Work order: The entries follow. Print each one exactly.

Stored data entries
/-- The votes of a job's group count from 0 again: any vote from now on follows the step that ended last (R389). -/
def Block.ordinalsAnew (s : Block) (job g : Nat) : Block :=
  let anew (r : Nat) (q : Ring) : Ring :=
    if q.voted.map (·.1) = some g ∧ s.fld .upd (0x10C + 32 * r) 0 16 = job then { q with voted := some (g, 2 ^ 32 - 1) } else q
  { s with upd := { s.upd with rings := smMapVals {} s.upd.rings anew } }

/-- QUEUE_BIND: COLL_BIND.BOUND written 1 with word `v` (R261, R265, R266). -/
def Block.queueBind (s : Block) (p q v : Nat) : Block :=
  let c := s.queue p q
  let fields := v % 2 ^ 24 + bits v 29 2 * 2 ^ 29
  if c.bound then (if fields = s.reg (.coll p q) 0x044 then s else s.clamped (.coll p q) 0x044)
  else
    let s := s.setReg (.coll p q) 0x044 fields
    let vote := bit v 30
    let lib := bit v 29
    match s.bindRank p q (!vote && !lib) with
    | (none, s) => s.raise (.coll p q) 4
    | (some r, s) =>
      let job := (((s.part p).bindP).map (·.1)).getD 0
      let first := (List.range 12).all fun x => (s.voteQueue x job (v % 2 ^ 24)).isNone
      let s := if vote && first then
          (s.modColl fun c => { c with votes := c.votes.filter fun x => !(x.job = job && x.group = v % 2 ^ 24) }).ordinalsAnew job (v % 2 ^ 24)
        else s
      (s.modQueue p q fun c =>
        { c with bound := true, job := job, vote := vote, library := lib && !vote, group := v % 2 ^ 24, rank := r,
                 draining := false, pending := [], binds := s.coll.binds + 1, nextOrd := 0, ring := 0, lanes := [], votes := [], slowNew := true, absents := [] }).modColl
        fun c => { c with binds := c.binds + 1 }

/-- QUEUE_UNBIND: COLL_BIND.BOUND written 0 with word `v`: the queue is unbound once its launches have ended (R265). -/
def Block.queueUnbind (s : Block) (p q v : Nat) : Block :=
  let c := s.queue p q
  let fields := v % 2 ^ 24 + bits v 29 2 * 2 ^ 29
  if !c.bound then s.setReg (.coll p q) 0x044 fields
  else
    let s := if fields = s.reg (.coll p q) 0x044 then s else s.clamped (.coll p q) 0x044
    if c.pending.isEmpty then s.modQueue p q fun c => { c with bound := false, draining := false, lanes := [], votes := [] }
    else s.modQueue p q fun c => { c with draining := true }

/-- HDR_CTL.ENABLE of a COLL page written 0: launches that no lane has taken are rejected (Table 10.9). -/
def Block.queueDisable (s : Block) (p q : Nat) : Block :=
  let taken := s.launchTaken p q
  s.modQueue p q fun c =>
    { c with pending := if taken then c.pending.take 1 else [],
             lanes := if taken then c.lanes else smMapVals {} c.lanes fun _ y => { y with notified := false } }

/-- LIBRARY_LAUNCH_TAKE: a library-launched queue with no launch in progress takes the next ring record when its launch
counter allows (R267); arrivals held for that launch are resolved (R286). -/
def Block.libraryTake (s : Block) (p q : Nat) : Block :=
  let c := s.queue p q
  if !c.bound || !c.library || c.draining || !c.pending.isEmpty || (s.hdr (.coll p q)).enaW = some false then s
  else match s.ctrNum p 0 (s.fld (.coll p q) 0x064 0 12) with
    | none => s
    | some n =>
      let v := (s.syn p).ctr n
      let a := s.pair (.coll p q) 0x05C 0x060 12 + 64 * (c.ring % 64)
      if v = 0 then s
      else if !s.canAccess a 64 then s.collDenied p q
      else
        let s := s.modSyn p fun y => { y with ctrs := smPut 0 y.ctrs n (v - 1) }
        let (b, pois, s) := s.memRead a 64
        let s := if pois then s.observePoison (.coll p q) else s
        let ord := dF b 4 4
        let grp := dF b 0x0C 3
        let s := s.pushLaunch p q ord grp b
        let s := s.modQueue p q fun c => { c with ring := c.ring + 1 }
        let mine := s.coll.mism.filter fun e => e.1 = p && e.2.2.group = grp && e.2.2.ordinal = ord
        let s := s.modColl fun v => { v with mism := v.mism.filter fun e => !(e.1 = p && e.2.2.group = grp && e.2.2.ordinal = ord) }
        mine.foldl (fun s e => match (s.queue p q).cur with
          | some x => s.launchIn p q e.2.2.lane x e.2.2
          | none => s) s

/-- COLL_DEADLINE: an expectation of lane `l` is unmet at the DEADLINE-th tick after its issue (R284). -/
def Block.collDeadline (s : Block) (p q l : Nat) : Block :=
  match (s.queue p q).cur with
  | none => s
  | some x =>
    let y := (s.queue p q).lane l
    match y.exps.find? fun e => e.met.isNone && x.deadline ≠ 0 && decide (e.tick + x.deadline ≤ s.merid.count) with
    | some e => s.failAt p q l 1 x e.step e.rank
    | none => s

/-- ORDER_MISMATCH: an arrival of the mismatch store of partition `p` is unresolved after ORDER_TICKS ticks (R286). -/
def Block.orderMismatch (s : Block) (p : Nat) : Block :=
  let lim := s.fld (.coll p 0) 0x040 16 8
  match s.coll.mism.find? fun e => e.1 = p && decide (e.2.1 + lim ≤ s.merid.count) with
  | none => s
  | some e => (s.modColl fun v => { v with mism := v.mism.erase e }).mismatch p e.2.2

/-- A lane has an unmet expectation or an unsent or unanswered send (R287). -/
def CLane.busy (y : CLane) : Bool := (y.exps.any fun e => e.met.isNone) || (y.sends.any fun e => e.done.isNone)

/-- A lane of the partition has an expectation or send outstanding (R287). -/
def Block.lanesBusy (s : Block) (p : Nat) : Bool :=
  (List.range 64).any fun q => (List.range (s.lanes p)).any fun l => ((s.queue p q).lane l).busy

/-- DEFER_TIMEOUT: a deferral reaches DEFER_TICKS; launches with an unmet expectation or an unsent send end with DEADLINE, and nothing
holds the pre-emption back any more (R287). -/
def Block.deferTimeout (s : Block) (p : Nat) : Block :=
  if (s.part p).state ≠ .preemptDeferred ∨ s.merid.count < (s.part p).preemptAt + s.fld (.coll p 0) 0x040 24 8 then s
  else
    let s := (s.log (.coll p 0) 16).modPart p fun z => { z with deferOver := true }
    (List.range 64).foldl (fun s q =>
      let c := s.queue p q
      match (List.range (s.lanes p)).find? (fun l => ((c.lane l).waitRanks ≠ [])), c.cur with
      | some l, some x =>
        let y := c.lane l
        match y.exps.find? fun e => e.met.isNone with
        | some e => s.failAt p q l 1 x e.step e.rank
        | none => match y.sends.find? fun e => !e.sent with
          | some e => s.failAt p q l 1 x e.step e.rank
          | none => s.launchFail p q l 1 (x.failed 0 0 0)
      | _, _ => s) s

/-- Taken launches of a partition end ABORTED, with ABORT to their peers (R369). -/
def Block.collAbort (s : Block) (p : Nat) : Block :=
  (List.range 64).foldl (fun s q =>
    let c := s.queue p q
    match (List.range (s.lanes p)).find? (fun l => (c.lane l).ended.isNone), c.cur with
    | some l, some x => if s.launchTaken p q then s.launchFail p q l 2 (x.failed s.pkgn 0 c.rank) else s
    | _, _ => s) s

/-- Taken launches of a partition end ABORTED at its reset; their lanes' state is lost, and no peer is told (Tables 10.9, 14.10). -/
def Block.collDrop (s : Block) (p : Nat) : Block :=
  (List.range 64).foldl (fun s q =>
    match (s.queue p q).cur with
    | some x =>
      if s.launchTaken p q then ((s.noteTrouble (s.queue p q).job x).log (.coll p q) 2).raise (.coll p q) 1 else s
    | none => s) s

end Sys2Proof.Machine
end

Written response:
/-- The votes of a job's group count from 0 again: any vote from now on follows the step that ended last (R389). -/
def Block.ordinalsAnew (s : Block) (job g : Nat) : Block :=
  let anew (r : Nat) (q : Ring) : Ring :=
    if q.voted.map (·.1) = some g ∧ s.fld .upd (0x10C + 32 * r) 0 16 = job then { q with voted := some (g, 2 ^ 32 - 1) } else q
  { s with upd := { s.upd with rings := smMapVals {} s.upd.rings anew } }

/-- QUEUE_BIND: COLL_BIND.BOUND written 1 with word `v` (R261, R265, R266). -/
def Block.queueBind (s : Block) (p q v : Nat) : Block :=
  let c := s.queue p q
  let fields := v % 2 ^ 24 + bits v 29 2 * 2 ^ 29
  if c.bound then (if fields = s.reg (.coll p q) 0x044 then s else s.clamped (.coll p q) 0x044)
  else
    let s := s.setReg (.coll p q) 0x044 fields
    let vote := bit v 30
    let lib := bit v 29
    match s.bindRank p q (!vote && !lib) with
    | (none, s) => s.raise (.coll p q) 4
    | (some r, s) =>
      let job := (((s.part p).bindP).map (·.1)).getD 0
      let first := (List.range 12).all fun x => (s.voteQueue x job (v % 2 ^ 24)).isNone
      let s := if vote && first then
          (s.modColl fun c => { c with votes := c.votes.filter fun x => !(x.job = job && x.group = v % 2 ^ 24) }).ordinalsAnew job (v % 2 ^ 24)
        else s
      (s.modQueue p q fun c =>
        { c with bound := true, job := job, vote := vote, library := lib && !vote, group := v % 2 ^ 24, rank := r,
                 draining := false, pending := [], binds := s.coll.binds + 1, nextOrd := 0, ring := 0, lanes := [], votes := [], slowNew := true, absents := [] }).modColl
        fun c => { c with binds := c.binds + 1 }

/-- QUEUE_UNBIND: COLL_BIND.BOUND written 0 with word `v`: the queue is unbound once its launches have ended (R265). -/
def Block.queueUnbind (s : Block) (p q v : Nat) : Block :=
  let c := s.queue p q
  let fields := v % 2 ^ 24 + bits v 29 2 * 2 ^ 29
  if !c.bound then s.setReg (.coll p q) 0x044 fields
  else
    let s := if fields = s.reg (.coll p q) 0x044 then s else s.clamped (.coll p q) 0x044
    if c.pending.isEmpty then s.modQueue p q fun c => { c with bound := false, draining := false, lanes := [], votes := [] }
    else s.modQueue p q fun c => { c with draining := true }

/-- HDR_CTL.ENABLE of a COLL page written 0: launches that no lane has taken are rejected (Table 10.9). -/
def Block.queueDisable (s : Block) (p q : Nat) : Block :=
  let taken := s.launchTaken p q
  s.modQueue p q fun c =>
    { c with pending := if taken then c.pending.take 1 else [],
             lanes := if taken then c.lanes else smMapVals {} c.lanes fun _ y => { y with notified := false } }

/-- LIBRARY_LAUNCH_TAKE: a library-launched queue with no launch in progress takes the next ring record when its launch
counter allows (R267); arrivals held for that launch are resolved (R286). -/
def Block.libraryTake (s : Block) (p q : Nat) : Block :=
  let c := s.queue p q
  if !c.bound || !c.library || c.draining || !c.pending.isEmpty || (s.hdr (.coll p q)).enaW = some false then s
  else match s.ctrNum p 0 (s.fld (.coll p q) 0x064 0 12) with
    | none => s
    | some n =>
      let v := (s.syn p).ctr n
      let a := s.pair (.coll p q) 0x05C 0x060 12 + 64 * (c.ring % 64)
      if v = 0 then s
      else if !s.canAccess a 64 then s.collDenied p q
      else
        let s := s.modSyn p fun y => { y with ctrs := smPut 0 y.ctrs n (v - 1) }
        let (b, pois, s) := s.memRead a 64
        let s := if pois then s.observePoison (.coll p q) else s
        let ord := dF b 4 4
        let grp := dF b 0x0C 3
        let s := s.pushLaunch p q ord grp b
        let s := s.modQueue p q fun c => { c with ring := c.ring + 1 }
        let mine := s.coll.mism.filter fun e => e.1 = p && e.2.2.group = grp && e.2.2.ordinal = ord
        let s := s.modColl fun v => { v with mism := v.mism.filter fun e => !(e.1 = p && e.2.2.group = grp && e.2.2.ordinal = ord) }
        mine.foldl (fun s e => match (s.queue p q).cur with
          | some x => s.launchIn p q e.2.2.lane x e.2.2
          | none => s) s

/-- COLL_DEADLINE: an expectation of lane `l` is unmet at the DEADLINE-th tick after its issue (R284). -/
def Block.collDeadline (s : Block) (p q l : Nat) : Block :=
  match (s.queue p q).cur with
  | none => s
  | some x =>
    let y := (s.queue p q).lane l
    match y.exps.find? fun e => e.met.isNone && x.deadline ≠ 0 && decide (e.tick + x.deadline ≤ s.merid.count) with
    | some e => s.failAt p q l 1 x e.step e.rank
    | none => s

/-- ORDER_MISMATCH: an arrival of the mismatch store of partition `p` is unresolved after ORDER_TICKS ticks (R286). -/
def Block.orderMismatch (s : Block) (p : Nat) : Block :=
  let lim := s.fld (.coll p 0) 0x040 16 8
  match s.coll.mism.find? fun e => e.1 = p && decide (e.2.1 + lim ≤ s.merid.count) with
  | none => s
  | some e => (s.modColl fun v => { v with mism := v.mism.erase e }).mismatch p e.2.2

/-- A lane has an unmet expectation or an unsent or unanswered send (R287). -/
def CLane.busy (y : CLane) : Bool := (y.exps.any fun e => e.met.isNone) || (y.sends.any fun e => e.done.isNone)

/-- A lane of the partition has an expectation or send outstanding (R287). -/
def Block.lanesBusy (s : Block) (p : Nat) : Bool :=
  (List.range 64).any fun q => (List.range (s.lanes p)).any fun l => ((s.queue p q).lane l).busy

/-- DEFER_TIMEOUT: a deferral reaches DEFER_TICKS; launches with an unmet expectation or an unsent send end with DEADLINE, and nothing
holds the pre-emption back any more (R287). -/
def Block.deferTimeout (s : Block) (p : Nat) : Block :=
  if (s.part p).state ≠ .preemptDeferred ∨ s.merid.count < (s.part p).preemptAt + s.fld (.coll p 0) 0x040 24 8 then s
  else
    let s := (s.log (.coll p 0) 16).modPart p fun z => { z with deferOver := true }
    (List.range 64).foldl (fun s q =>
      let c := s.queue p q
      match (List.range (s.lanes p)).find? (fun l => ((c.lane l).waitRanks ≠ [])), c.cur with
      | some l, some x =>
        let y := c.lane l
        match y.exps.find? fun e => e.met.isNone with
        | some e => s.failAt p q l 1 x e.step e.rank
        | none => match y.sends.find? fun e => !e.sent with
          | some e => s.failAt p q l 1 x e.step e.rank
          | none => s.launchFail p q l 1 (x.failed 0 0 0)
      | _, _ => s) s

/-- Taken launches of a partition end ABORTED, with ABORT to their peers (R369). -/
def Block.collAbort (s : Block) (p : Nat) : Block :=
  (List.range 64).foldl (fun s q =>
    let c := s.queue p q
    match (List.range (s.lanes p)).find? (fun l => (c.lane l).ended.isNone), c.cur with
    | some l, some x => if s.launchTaken p q then s.launchFail p q l 2 (x.failed s.pkgn 0 c.rank) else s
    | _, _ => s) s

/-- Taken launches of a partition end ABORTED at its reset; their lanes' state is lost, and no peer is told (Tables 10.9, 14.10). -/
def Block.collDrop (s : Block) (p : Nat) : Block :=
  (List.range 64).foldl (fun s q =>
    match (s.queue p q).cur with
    | some x =>
      if s.launchTaken p q then ((s.noteTrouble (s.queue p q).job x).log (.coll p q) 2).raise (.coll p q) 1 else s
    | none => s) s

end Sys2Proof.Machine
end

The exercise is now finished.